We have clearly read different interviews. I cannot conceive how any Catholic reads the full interview and does not wince, even a little.
But if you think the Pope wins any affection from his own flock by telling those Catholics who labor in the harsh fields of fighting abortion, gay marriage and contraception, that they are “small minded”, then you are delusional.
This is a worse own goal than Pope Benedict lifting the excommunication on the wacko SSPX holocaust denier. This is our own Pope’s vanity overcoming his job. I am very disappointed as a Catholic and I have every right to be so.

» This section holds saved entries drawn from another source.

/-! ### Kalsal Link (R433-R458) -/

/-- R433-R442, R458: a flit in sequence is accepted, a duplicate and a faulty copy are not, and a faulty copy asks again; what a port sends; the
states of training, its failure and the loss of the link. -/
def Obligations.KalsalLink : Prop :=
  ∀ (k : Fin 4) (f : Flit) (v : Nat) (g : TxFlit) (eye : Byte) (lane : Fin 9) (cfg : KslConfig) (bad : Bool) (s : State),
    let x := s.kslPort k
    let data := leAt f.hdr 0 1 = 1
    let behind := (x.rxSeq - BitVec.ofNat 16 (leAt f.hdr 4 2)).toNat
    let idle : TxFlit := { vc := 0, origin := 4, held := none, sop := false, eop := false, words := [], event := none }
    let goes := fun (i : Instr) (st : KslState) => ∃ t, Gives i s t ∧ (t.kslPort k).st = st
    (s.portActive k = false → Gives (.kslFlitReceive k f) s s ∧ Gives (.nakRepeat k) s s ∧
      (s.ksl.wait = [] → Gives (.kslFlitTransmit k) s s)) ∧
    (s.portActive k = true → data → headSound f = true → bodySound f = true → (f.words.take 16).any (fun w => decide ((readCode w).2 = .uncorr)) = false →
      leAt f.hdr 4 2 = x.rxSeq.toNat → ∃ t, Gives (.kslFlitReceive k f) s t ∧ (t.kslPort k).rxSeq = x.rxSeq + 1 ∧ (t.kslPort k).nak = false ∧
        (t.kslPort k).faulty = 0) ∧
    (s.portActive k = true → data → 1 ≤ behind → behind ≤ 512 → ∃ t, Gives (.kslFlitReceive k f) s t ∧ (t.kslPort k).rxSeq = x.rxSeq ∧
      (t.kslPort k).rxq = x.rxq) ∧
    (s.portActive k = true → data → headSound f = false → behind = 0 → x.faulty < 3 → ∃ t, Gives (.kslFlitReceive k f) s t ∧
      (t.kslPort k).rxSeq = x.rxSeq ∧ (t.kslPort k).nak = true ∧ (t.kslPort k).faulty = x.faulty + 1) ∧
    (s.portActive k = true → x.awaited = true → Gives (.nakRepeat k) s (s.modPort k (fun x => { x with nak := true }))) ∧
    (s.portActive k = true → s.ksl.wait = [] →
      (8192 ≤ x.sinceMarker → Gives (.kslFlitTransmit k) s (s.modPort k (fun x => { x with wire := markerBytes, sinceMarker := 0 })) ∧
        ∀ l < 8, KslPort.lane { x with wire := markerBytes, sinceMarker := 0 } l = 0xC3 :: BitVec.ofNat 8 l :: List.replicate 38 0x3C) ∧
      (x.sinceMarker < 8192 → x.resend = none → x.vcOrder.find? (fun v => s.kslCredit k v && (x.nextFlit v).isSome) = none →
        ∃ t, Gives (.kslFlitTransmit k) s t ∧ (t.kslPort k).wire = x.flitBytes false 0 idle ∧ (t.kslPort k).txSeq = x.txSeq ∧
          (t.kslPort k).replay = x.replay) ∧
      (x.sinceMarker < 8192 → x.resend = none → x.vcOrder.find? (fun v => s.kslCredit k v && (x.nextFlit v).isSome) = some v →
        x.nextFlit v = some g → v ≠ 2 → ∃ t, Gives (.kslFlitTransmit k) s t ∧ (t.kslPort k).txSeq = x.txSeq + 1 ∧
          (t.kslPort k).replay = x.replay ++ [(x.txSeq, g)] ∧ vgetN 0 (t.kslPort k).sent v = vgetN 0 x.sent v + 1)) ∧
    (x.st = .detect → goes (.kslTrainingStep k eye lane cfg) .equalize) ∧ (x.st = .equalize → goes (.kslTrainingStep k eye lane cfg) .align) ∧
    (x.st = .align → goes (.kslTrainingStep k eye lane cfg) .config) ∧
    (x.st = .config → cfg.delayPs ≤ 5000 → goes (.kslTrainingStep k eye lane cfg) .active) ∧
    (x.st = .config → 5000 < cfg.delayPs → goes (.kslTrainingStep k eye lane cfg) .down) ∧
    (x.st = .active ∨ x.st = .down → Gives (.kslTrainingStep k eye lane cfg) s s ∧ Gives (.kslTrainingTimeout k bad) s s) ∧
    (x.st ≠ .active → x.st ≠ .down → goes (.kslTrainingTimeout k bad) .down) ∧
    (x.st = .down → s.hdg.ready.getLsbD 19 = true → s.takeActive = false → ∃ t, Gives (.kslTrainingRetry k) s t ∧
      (t.kslPort k).st = .detect ∧ (t.kslPort k).laneMap = x.nextMap) ∧
    (x.st ≠ .down → Gives (.kslTrainingRetry k) s s) ∧
    (x.st ≠ .down → ∃ t, Gives (.kslLinkLoss k) s t ∧ (t.kslPort k).st = .down ∧ (t.kslPort k).txq = [] ∧ (t.kslPort k).replay = []) ∧
    (x.st = .down → Gives (.kslLinkLoss k) s s)

/-- R450, R454-R456: device time over the links of the tree, the ID a device takes from ASSIGN, the answers of its neighbours, and an ENUMERATE
that runs out of time. -/
def Obligations.KalsalTimeAndIds : Prop :=
  ∀ (k : Fin 4) (p : Packet) (stamp : DWord) (rest : List (Packet × DWord)) (e : Enumeration) (c : PendingCmd) (s : State),
    mapWf regReset s.regs →
    let s0 := s.dropArrived k
    let x := s.kslPort k
    let epoch : Half := BitVec.ofNat 16 (p.field 18 2)
    let two : Int := ((x.t2.toNat : Int) - x.t1.toNat) - ((timeOf p).toNat - (x.t3.toNat : Int))
    (s.kslDir k.1 = 1 → s.portActive k = true → ∃ t, Gives (.timeSyncSend k) s t ∧ (t.kslPort k).timeSeq = x.timeSeq + 1 ∧
      (t.flow (18 + k.1)).queue.length = (s.flow (18 + k.1)).queue.length + 1) ∧
    (s.kslDir k.1 ≠ 1 ∨ s.portActive k = false → Gives (.timeSyncSend k) s s) ∧
    (x.rxq = [] → ∀ i ∈ [Instr.sync k, .delayReq k, .delayResp k, .assign k, .report k, .refuse k], Gives i s s) ∧
    (x.rxq = (p, stamp) :: rest →
      (isTime 0 p = true → s.kslDir k.1 = 0 → ∃ t, Gives (.sync k) s t ∧ (t.kslPort k).t1 = timeOf p ∧ (t.kslPort k).t2 = stamp ∧
        (t.kslPort k).timeSeq = timeSeqOf p ∧ (t.kslPort k).rxq = rest ∧
        (t.flow (18 + k.1)).queue.length = (s.flow (18 + k.1)).queue.length + 1) ∧
      (isTime 1 p = true → s.kslDir k.1 = 1 → Gives (.delayReq k) s (s0.timeSend k 2 (timeSeqOf p) stamp)) ∧
      (isTime 2 p = true → s.kslDir k.1 = 0 → x.timeSeq = timeSeqOf p → s.timeSource = 0 → two % 2 = 0 → two.natAbs ≤ 2000 →
        ∃ t, Gives (.delayResp k) s t ∧ t.ptp.offset = BitVec.ofInt 32 (two / 2) ∧ t.clk.ns = s.clk.ns ∧ (t.kslPort k).rxq = rest) ∧
      (isEnum 0 p = true → epoch ≠ s.ksl.epoch → s.takeActive = false → s.locked 5 = false → ∃ t, Gives (.assign k) s t ∧ t.ksl.epoch = epoch ∧
        (t.reg rKslDevId).toNat = p.field 20 2 ∧ (t.reg (rKslRtDir k.1)).toNat = 0) ∧
      (let refused := fun (t : State) => Gives (.assign k) s t ∧ t.reg rKslDevId = s.reg rKslDevId ∧ t.ksl.epoch = s.ksl.epoch ∧
         ∀ j : Fin 4, t.reg (rKslRtRange j.1) = s.reg (rKslRtRange j.1) ∧ (j ≠ k → t.reg (rKslRtDir j.1) = s.reg (rKslRtDir j.1))
       isEnum 0 p = true →
         (epoch = s.ksl.epoch → refused ((s0.setDir k 3).enumSend k 2 epoch.toNat 0 0 stOk)) ∧
         (epoch ≠ s.ksl.epoch → s.takeActive = true → refused (s0.enumSend k 2 epoch.toNat 0 0 stState)) ∧
         (epoch ≠ s.ksl.epoch → s.takeActive = false → s.locked 5 = true → refused (s0.enumSend k 2 epoch.toNat 0 0 stLocked))) ∧
      (s.ksl.enumr = some e → e.epoch.toNat = p.field 18 2 → e.waiting = some k → s.takeActive = false →
        (isEnum 1 p = true → ∃ t, Gives (.report k) s t ∧ (t.reg (rKslRtDir k.1)).toNat = 1) ∧
        (isEnum 2 p = true → ∃ t, Gives (.refuse k) s t ∧ (t.reg (rKslRtDir k.1)).toNat = 3))) ∧
    (s.ksl.enumCmd = none → Gives .enumerateTimeout s s) ∧
    (s.ksl.enumCmd = some c → ∃ t, Gives .enumerateTimeout s t ∧ t.ksl.enumCmd = none ∧ t.ksl.epoch = s.ksl.epoch)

I think Pope Francis may have meant it for the reporters who keep asking him about abortion, “gays”, and contraception. He may have been trying to tell the interviewing reporters to stop asking him questions about these subjects over and over again when he’s already given them an answer. It could have been like saying “we can’t be obsessed with these questions, so stop asking them!” But, either way, it’s not the silver bullet that the liberals have been looking for since interviews don’t change doctrine. The encyclical that the Pope came out with was the big moment when he showed what he would change and what would stay the same. And he changed nothing.
I hear you.
Bad enough that a young Catholic sticks his neck out on the block for issues that come directly from submission to the church. It is definitely not a way to win friends and influence people among the under 25 crowd.
But for the pope to be the one that swings the axe has really got to hurt.
I think the Pope knows what he is doing. I take offense at the statement that he is ill-advised. Please consider your own words.
You haven’t noticed how he IS winning friends and influencing people?